Because perineural cysts can look similar to other fluid collections on imaging, the presence of nerve root fibers within the cyst wall or cavity is the key distinguishing feature. Arachnoid cysts, for example, are also cerebrospinal fluid collections, but they lack neural tissue and aren’t confined to the sacrum.
Treatment for Symptomatic Cysts
If a perineural cyst isn’t causing symptoms, it typically requires no treatment. Monitoring with periodic imaging is often sufficient. For cysts that do cause problems, treatment options range from conservative pain management to procedural interventions.
Non-surgical approaches focus on managing the pain and inflammation. Physical therapy, pain medication, and in some cases lumbar drainage of cerebrospinal fluid can provide temporary relief. These strategies don’t eliminate the cyst but can reduce the pressure and discomfort it causes.
When symptoms are significant and persistent, procedural options include CT-guided aspiration (draining the cyst with a needle) combined with injection of a fibrin sealant to prevent it from refilling, or surgical removal. A large study of 213 patients treated with the CT-guided aspiration and fibrin sealant approach, published in the American Journal of Neuroradiology, found that about 82% of patients were satisfied with their outcome at one year. At three to six years of follow-up, satisfaction remained at 74%, suggesting some cysts do recur or symptoms gradually return. About 3% of patients in that study developed a spinal fluid leak requiring a follow-up procedure to seal it.

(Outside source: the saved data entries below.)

/-- R445, R447 (derived): the accumulator instructions, whose value is computed exactly and then saturated to 40 bits.
R444, R447 (derived): the data word instructions write words 0x20 and up, and sts rounds to nearest with ties upward
and saturates; an input word is write-protected. R443, R447 (derived): clp limits and marks it, cmp sets Z and N from
the exact difference, br goes to its target below the code length when its condition holds, and end stops the run with
its words kept, and in service gives out its outputs. -/
def Obligations.LoopInstructions : Prop :=
  (∀ (s : State) (k : Nat) (w : Word32), k ≤ 1 →
    let a := (eng s k).acc (lwA w)
    let m := kvGet 0 (lwM w) (eng s k).d
    let n := kvGet 0 (lwN w) (eng s k).d
    (LoopReady s k 0x00 w → Does (.loopNop k w) s (loopNext s k)) ∧
    (LoopReady s k 0x01 w → Does (.lda k w) s (accWrites s k w (m * 2 ^ 15))) ∧
    (LoopReady s k 0x02 w → Does (.add k w) s (accWrites s k w (a + m * 2 ^ 15))) ∧
    (LoopReady s k 0x03 w → Does (.sub k w) s (accWrites s k w (a - m * 2 ^ 15))) ∧
    (LoopReady s k 0x04 w → Does (.mpy k w) s (accWrites s k w (m * n))) ∧
    (LoopReady s k 0x05 w → Does (.mac k w) s (accWrites s k w (a + m * n))) ∧
    (LoopReady s k 0x06 w → Does (.msu k w) s (accWrites s k w (a - m * n))) ∧
    (LoopReady s k 0x07 w → 0 ≤ lwXs w → lwXs w ≤ 15 →
      Does (.sha k w) s (accWrites s k w (a * 2 ^ (lwXs w).toNat))) ∧
    (LoopReady s k 0x07 w → -16 ≤ lwXs w → lwXs w < 0 →
      Does (.sha k w) s (accWrites s k w (a.fdiv (2 ^ (-lwXs w).toNat))))) ∧
  (∀ (s : State) (k : Nat) (w : Word32), k ≤ 1 →
    let a := (eng s k).acc (lwA w)
    let m := kvGet 0 (lwM w) (eng s k).d
    let n := kvGet 0 (lwN w) (eng s k).d
    (LoopReady s k 0x08 w → 0x20 ≤ lwM w → Does (.sts k w) s (setEng (loopNext s k) k { loopTicked s k with
      d := kvPut 0 (lwM w) (max (-32768) (min 32767 ((a + 2 ^ 14).fdiv (2 ^ 15)))) (eng s k).d
      s := (eng s k).s || (max (-32768) (min 32767 ((a + 2 ^ 14).fdiv (2 ^ 15))) != (a + 2 ^ 14).fdiv (2 ^ 15)) })) ∧
    (LoopReady s k 0x0A w → 0x20 ≤ lwM w → Does (.min k w) s (wordWrites s k w (Min.min m n))) ∧
    (LoopReady s k 0x0B w → 0x20 ≤ lwM w → Does (.max k w) s (wordWrites s k w (Max.max m n))) ∧
    (LoopReady s k 0x0C w → 0x20 ≤ lwM w → Does (.ldi k w) s (wordWrites s k w (lwImm w))) ∧
    (LoopReady s k 0x0D w → 0x20 ≤ lwM w → Does (.mov k w) s (wordWrites s k w n)) ∧
    (LoopReady s k 0x10 w → 0x20 ≤ lwM w →
      Does (.adi k w) s (wordWrites s k w (max (-32768) (min 32767 (m + lwXs w))))) ∧
    (LoopReady s k 0x0D w → lwM w < 0x20 → Does (.mov k w) s (engineFault (loopNext s k) k 3))) ∧
  (∀ (s : State) (k : Nat) (w : Word32), k ≤ 1 →
    let a := (eng s k).acc (lwA w)
    let m := kvGet 0 (lwM w) (eng s k).d
    let n := kvGet 0 (lwN w) (eng s k).d
    let v := Min.min (Max.max a (m * 2 ^ 15)) (n * 2 ^ 15)
    (LoopReady s k 0x09 w → Does (.clp k w) s (setEng (loopNext s k) k
      { (loopTicked s k).setAcc (lwA w) v with c := (eng s k).c || v != a })) ∧
    (LoopReady s k 0x0E w → Does (.cmp k w) s (setEng (loopNext s k) k
      { loopTicked s k with z := m - n == 0, n := decide (m - n < 0) })) ∧
    (LoopReady s k 0x0F w → loopCond (eng s k) a (lwN w) = some true → lwX w < loopLen (eng s k) →
      Does (.loopBr k w) s (setEng (loopNext s k) k { loopTicked s k with pc := lwX w })) ∧
    (LoopReady s k 0x0F w → loopCond (eng s k) a (lwN w) = some true → loopLen (eng s k) ≤ lwX w →
      Does (.loopBr k w) s (engineFault (loopNext s k) k 4)) ∧
    (LoopReady s k 0x0F w → loopCond (eng s k) a (lwN w) = some false → Does (.loopBr k w) s (loopNext s k)) ∧
    (LoopReady s k 0x1F w → (eng s k).phase = 2 → Does (.loopEnd k w) s (setEng (loopNext s k) k { loopTicked s k with
      running := false, lastD := (eng s k).d, ticks := (eng s k).ticks + 1, shadow := (eng s k).shadow + 1 })) ∧
    (LoopReady s k 0x1F w → (eng s k).phase = 3 → Does (.loopEnd k w) s
      (loopOutputs (setEng (loopNext s k) k { loopTicked s k with
        running := false, lastD := (eng s k).d, ticks := (eng s k).ticks + 1 }) k (loopTicked s k))))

Surgical treatment, typically involving opening the spinal canal to access and remove the cyst, showed stronger results in a smaller group from the same study. Of 34 patients who underwent surgery, over 91% achieved satisfactory symptom relief. Surgery carries more risk and a longer recovery period, but because perineural cysts contain nerve fibers in their walls, the procedure requires careful microsurgical technique to preserve nerve function.
Living With a Perineural Cyst
For many people, learning they have a perineural cyst is simply learning a name for something that will never affect their daily life. The cyst exists, it sits quietly at the base of the spine, and it stays that way. If you’ve been told you have one after an incidental finding on imaging, the odds strongly favor it remaining asymptomatic.
For the smaller percentage of people who develop symptoms, the trajectory varies. Some find that conservative management keeps symptoms tolerable. Others eventually pursue aspiration or surgery. Tracking your symptoms over time, particularly changes in bladder or bowel function, leg numbness, or worsening pain patterns, gives you and your doctor the clearest picture of whether the cyst is progressing or stable.